Memento
Quando éramos crianças, meus irmãos e eu, visitávamos todo fim de semana a casa de nossos avós. Sábado a materna, domingo os paternos. E domingo, claro, era dia de macarronada, da boa, caseira do incício ao fim, com direito à camiseta manchada e tudo o mais.

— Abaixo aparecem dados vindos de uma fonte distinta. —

/-- In one frame, a KV_APPEND or KV_SCATTER that does not come before an ATTEND or KV_FLUSH of its bucket on its engine, under the ordering of
R293 (R336). `ws` holds the lists of a chain in their order. DEDUCED, log entry 171. -/
def ImageView.kvOrderBad (v : ImageView) (es : List SchedEntry) (ws : List Work) : Bool :=
  let at_ (ops : List Nat) := ws.zipIdx.flatMap fun w => w.1.list.cmds.zipIdx.filterMap fun c =>
    if ops.contains c.1.2.opcode then (v.bucketOf w.1.list c.1.2).map fun j => (w.1, w.2, c.2, j) else none
  (at_ [0x41, 0x43]).any fun a => (at_ [0x40, 0x42]).any fun b =>
    a.2.2.2 == b.2.2.2 && a.1.engine == b.1.engine
      && !(if a.2.1 == b.2.1 then decide (a.2.2.1 < b.2.2.1)
           else (a.1.entry == b.1.entry && decide (a.2.1 < b.2.1)) || precedes es 256 a.1.entry b.1.entry
             || syncOrders a.1.list b.1.list a.2.2.1 b.2.2.1 0)

/-- The even and the odd copy of the free-space summary (R393). -/
def GuardCfg.summaries (g : GuardCfg) : List (Nat × Nat) :=
  let n := 256 + g.sumSize * g.sumSize / 8
  [(g.sumBase, n), (g.sumBase + Config.summaryOdd g.sumSize, n)]

/-- Bytes of staging that engine t reserves (R278). -/
def ImageView.staging (v : ImageView) (t : Nat) : Nat := match v.te t with | some c => c.stagingBytes | none => 0

/-- The rules that a schedule's lists keep, P in µs. -/
def ImageView.workBad (v : ImageView) (st : Nat) (es : List SchedEntry) (p : Nat) : Bool :=
  let ls := v.listsFor st
  let ws := workOf ls es
  ws.any (fun w => w.list.hdr.golden != w.e.golden
      || w.list.cmds.any (fun c => isGen c.2.opcode && v.kvBad w c.2)
      || w.list.tensors.any (fun d => d.space == 1 && decide ((7340032 : Int) - (v.staging w.engine : Nat) < d.range.2))
      || v.slots.any (fun x => x.1 == w.list.hdr.slot && decide (st < x.2.1)))
    || footprintsBad ls es v.staging || v.kvOrderBad es ws
    || (match v.guard with | some g => g.summaries.any fun r => offChain ls es r 0x13 | none => false)
    || (match v.qsa with
        | some q =>
          let r := (q.feedBase, 2 * q.feedBytes)
          offChain ls es r 0x14
            || (ofTarget es 0x12).any (fun (b : SchedEntry) => (ofTarget es 0x14).any fun (o : SchedEntry) =>
                (writersOf ls es r).any fun w => decide (p + w.2.start.toNat < o.deadline.toNat + b.maxRt.toNat))
        | none => false)

/-- Work of one frame and of the next, under one schedule or under that of STAGE 2 and then that of STAGE 3 (R293, R335); P in µs. The
GENERATION entries are ordered before the Tracker entry of the next frame. -/
def ImageView.framesBad (v : ImageView) (p : Nat) : Bool :=
  let gen (e : SchedEntry) : Bool := decide (e.target.toNat < 16) && match v.te (e.target.toNat / 4) with | some c => c.gen | none => false
  v.successions.any fun x =>
    nextFrameBad (workOf (v.listsFor x.1.1) x.1.2) (workOf (v.listsFor x.2.1) x.2.2) p v.staging
      || (ofTarget x.2.2 0x11).any fun (k : SchedEntry) => x.1.2.any fun (e : SchedEntry) => gen e && decide (p + k.start.toNat < e.deadline.toNat)

/-! ### Regions (R288, R319, R363, R469, R478) -/

/-- Cistern regions that are only read at run time: command lists and model slots (R469). -/
def ImageView.readOnly (v : ImageView) : List (Nat × Nat) :=
  v.cmdSections ++ v.slots.filterMap (fun x => if x.2.2.1 / 2 ^ 31 % 2 = 0 then some (x.2.2.1 % 2 ^ 27, x.2.2.2) else none)
    ++ (match v.qsa with | some q => (q.regions.drop 1).take 1 | none => [])

/-- Cistern regions that a block writes at run time (R469). -/
def ImageView.blockWritten (v : ImageView) : List (Nat × Nat) :=
  let cis (l : List (Place × Nat)) : List (Nat × Nat) := l.filterMap fun x => if x.1.space = .cistern then some (x.1.addr, x.2) else none
  (match v.pcus with | [] => [] | l => l.flatMap fun x => cis x.2.regions)
    ++ (match v.trk with
        | some (t, k) => [(k.regionBase, k.regionBytes), (k.opsBase, 2 * opsBytes t.capacity)]
            ++ [(t.trkCount, 4), (t.trk, 32768), (t.trkTid, 2048)].flatMap fun (x : ParityBase × Nat) => [(x.1.base, x.2), (x.1.base + x.1.odd, x.2)]
        | none => [])
    ++ (match v.qsa with | some q => (q.regions.eraseIdx 2).eraseIdx 1 | none => [])

/-- Cistern regions that lists write for a block. -/
def ImageView.listWritten (v : ImageView) : List (Nat × Nat) :=
  (match v.guard with | some g => g.summaries | none => [])
    ++ (match v.qsa with | some q => [(q.feedBase, 2 * q.feedBytes)] | none => [])

/-- Sync words and completion records (R319). -/
def ImageView.marks (v : ImageView) : List (Nat × Nat) :=
  v.lists.flatMap fun (l : Listing) => (l.syncs 0x50).map (fun x => (x.2.1, 4)) ++ (if l.hdr.completion = 0xFFFFFFFF then [] else [(l.hdr.completion, 32)])

/-- Regions that overlap where one of them is written at run time (R469): regions of blocks, regions that lists write for a block, sync words and
completion records, each apart from every other region. -/
def ImageView.overlapBad (v : ImageView) : Bool :=
  let written := v.blockWritten ++ v.listWritten ++ v.marks
  !(apart written) || written.any fun x => v.readOnly.any fun y => meets x.1 x.2 y.1 y.2

/-- Regions that overlap, or that a footprint may not touch (R319, R363, R469). -/
def ImageView.regionsBad (v : ImageView) : Bool :=
  v.overlapBad
    || v.lists.any (fun (l : Listing) => l.cmds.any fun c => (l.tensorFeet c.2).any fun f => f.write && (v.readOnly ++ v.blockWritten).any fun r => f.hits r)
    || v.lists.any (fun (l : Listing) => l.descFeet.any fun f => v.marks.any (fun r => f.hits r)
        || match v.qsa with | some q => (q.regions.eraseIdx 2).any fun r => f.hits r | none => false)

/-- Descriptors in LPDDR5X and in slots, and the stage of a list's slot (R288, R292, R478). -/
def ImageView.spacesBad (v : ImageView) : Bool :=
  v.lists.any fun (l : Listing) =>
    v.slots.any (fun x => x.1 == l.hdr.slot && decide (l.stage < x.2.1))
    || l.tensors.any fun d =>
      let (lo, hi) := d.range
      if d.space = 2 then v.outside (⟨.dram, lo.toNat⟩, (hi - lo).toNat)
      else if d.space = 3 then !(v.table.any fun e => e.type == 0x15 && e.inst == l.hdr.slot)
        || v.slots.any fun x => x.1 == l.hdr.slot && decide ((x.2.2.2 : Int) < hi)
      else false

/-- Sync words (R319): one SIGNAL writes each; a WAIT's word and tag are written by some SIGNAL, judged when its stage is complete. -/
def ImageView.syncsBad (v : ImageView) : Bool :=
  let sigs := v.lists.flatMap fun (l : Listing) => (l.syncs 0x50).map fun x => (x.2.1, x.2.2.1)
  repeats (sigs.map fun x => x.1)
    || (v.lastOfStage && v.lists.any fun (l : Listing) => l.stage == v.lastStage && (l.syncs 0x51).any fun x => !(sigs.contains (x.2.1, x.2.2.1)))

/-- The engines on which some schedule launches a list (R280). -/
def ImageView.enginesOf (v : ImageView) (l : Listing) : List Nat :=
  v.schedules.flatMap fun x => ((workOf (v.listsFor x.1) x.2).filter fun w => w.list.addr == l.addr).map Work.engine

/-- A golden list reads only SLOT space and regions that no other list writes (R322); LOCAL regions are those of an engine that both lists run on. -/
def ImageView.goldenReadsBad (v : ImageView) : Bool :=
  let ls := v.lists
  ls.any fun (g : Listing) => g.hdr.golden && ls.any fun (l : Listing) => l.addr != g.addr &&
    g.cmds.any fun c => (g.feet c.2 0).any fun f => f.space != 3 && !f.write &&
      (f.space != 1 || (v.enginesOf g).any fun t => (v.enginesOf l).contains t) &&
      l.cmds.any fun d => (l.feet d.2 0).any fun e => e.write && f.clash e

/-- DEST of a MODEL_SLOT or CMDLIST section (R297, R478). -/
def ImageView.placementBad (v : ImageView) : Bool :=
  v.cmdSections.any (fun x => x.1 % 64 != 0 || decide (2 ^ 27 < x.1 + x.2))
    || v.slots.any fun x =>
      let d := x.2.2.1
      if d / 2 ^ 31 % 2 = 0 then d % 64 != 0 || decide (2 ^ 27 ≤ d) || decide (2 ^ 27 < d + x.2.2.2)
      else d / 2 ^ 29 % 4 != 0 || (match v.mem with
        | some m => !(m.regions.any fun (g : DramRegion) => g.kind == .slots && decide (g.base ≤ d % 2 ^ 29 * 64) && decide (d % 2 ^ 29 * 64 + x.2.2.2 ≤ g.base + g.bytes))
        | none => false)

/-- Every rule over several sections. DEDUCED, log entry 81. -/
def ImageView.bad (v : ImageView) : Bool :=
  v.duplicate || v.missing || v.fedLate || v.misbound || v.wrongKind || v.lagShort || v.queryBad || v.closeShort || v.templatesBad || v.anchorBad || v.outputBad || v.capsBad || v.pcuBad
    || v.phasesBad || v.headsBad || chainBad v.lists
    || (match v.tb with
        | some t => v.framesBad (1000 * t.framePeriodMs) || v.schedules.any fun x => v.workBad x.1 x.2 (1000 * t.framePeriodMs)
        | none => false)
    || v.regionsBad || v.spacesBad || v.syncsBad || v.goldenReadsBad || v.placementBad

end Sys2Proof.Machine
end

O orgulho de minha avó paterna era, e ainda é, o pequeno ipê amarelo em frente à casa, com seus galhos delgados e folhagem delicada. Sempre havia alguns beija-flores ali por perto, em plena Vila Mariana, mas certa feita — não me lembro agora se meu avô ainda era vivo ou não — um deles resolveu eleger o ipê como morada. Não só elegeu, como espantava qualquer ser alado que por ali se aventurasse. Era trabalhador o bichinho, saía logo cedo e voltava no fim da tarde, religiosamente. E pousava, esbaforido e elétrico, sempre no mesmo galho, em frente à janela e de olho na rua. Olhava pra cá, olhava pra lá, pra cá e pra lá, pra cá, pra lá... pra cá... pra lá... pra cá... pra lá... e adormecia. Uma coisinha de nada empuleirada no galho, longe do alcance dos gatos da região e do nosso que imagina se a gente não queria ver o danadinho bem de perto. Puro encanto. Devo ter perguntado tudo e mais um pouco sobre beija-flores pra quem quer que se dispusesse (ou não) a alimentar minha incontrolável curiosidade.
Depois de um período ele sumiu. Voou para algum outro galho, acho. Virou memória. Eu acho que beija-flores não nascem nem morrem. Essas criaturas leves e vibrantes, tão cheias de cor e vida, já foram sonhos e viram memórias. Memórias saborosas como tudo o que aquela língua comprida deles toca. Sonhos valentes e palpitantes. Talvez por isso mesmo não possamos ver suas asas baterem, senão em fotos, pois elas os sustentam acima e à margem do tempo e da razão de ser. Vêm e vão não sei de onde, não sei por quê.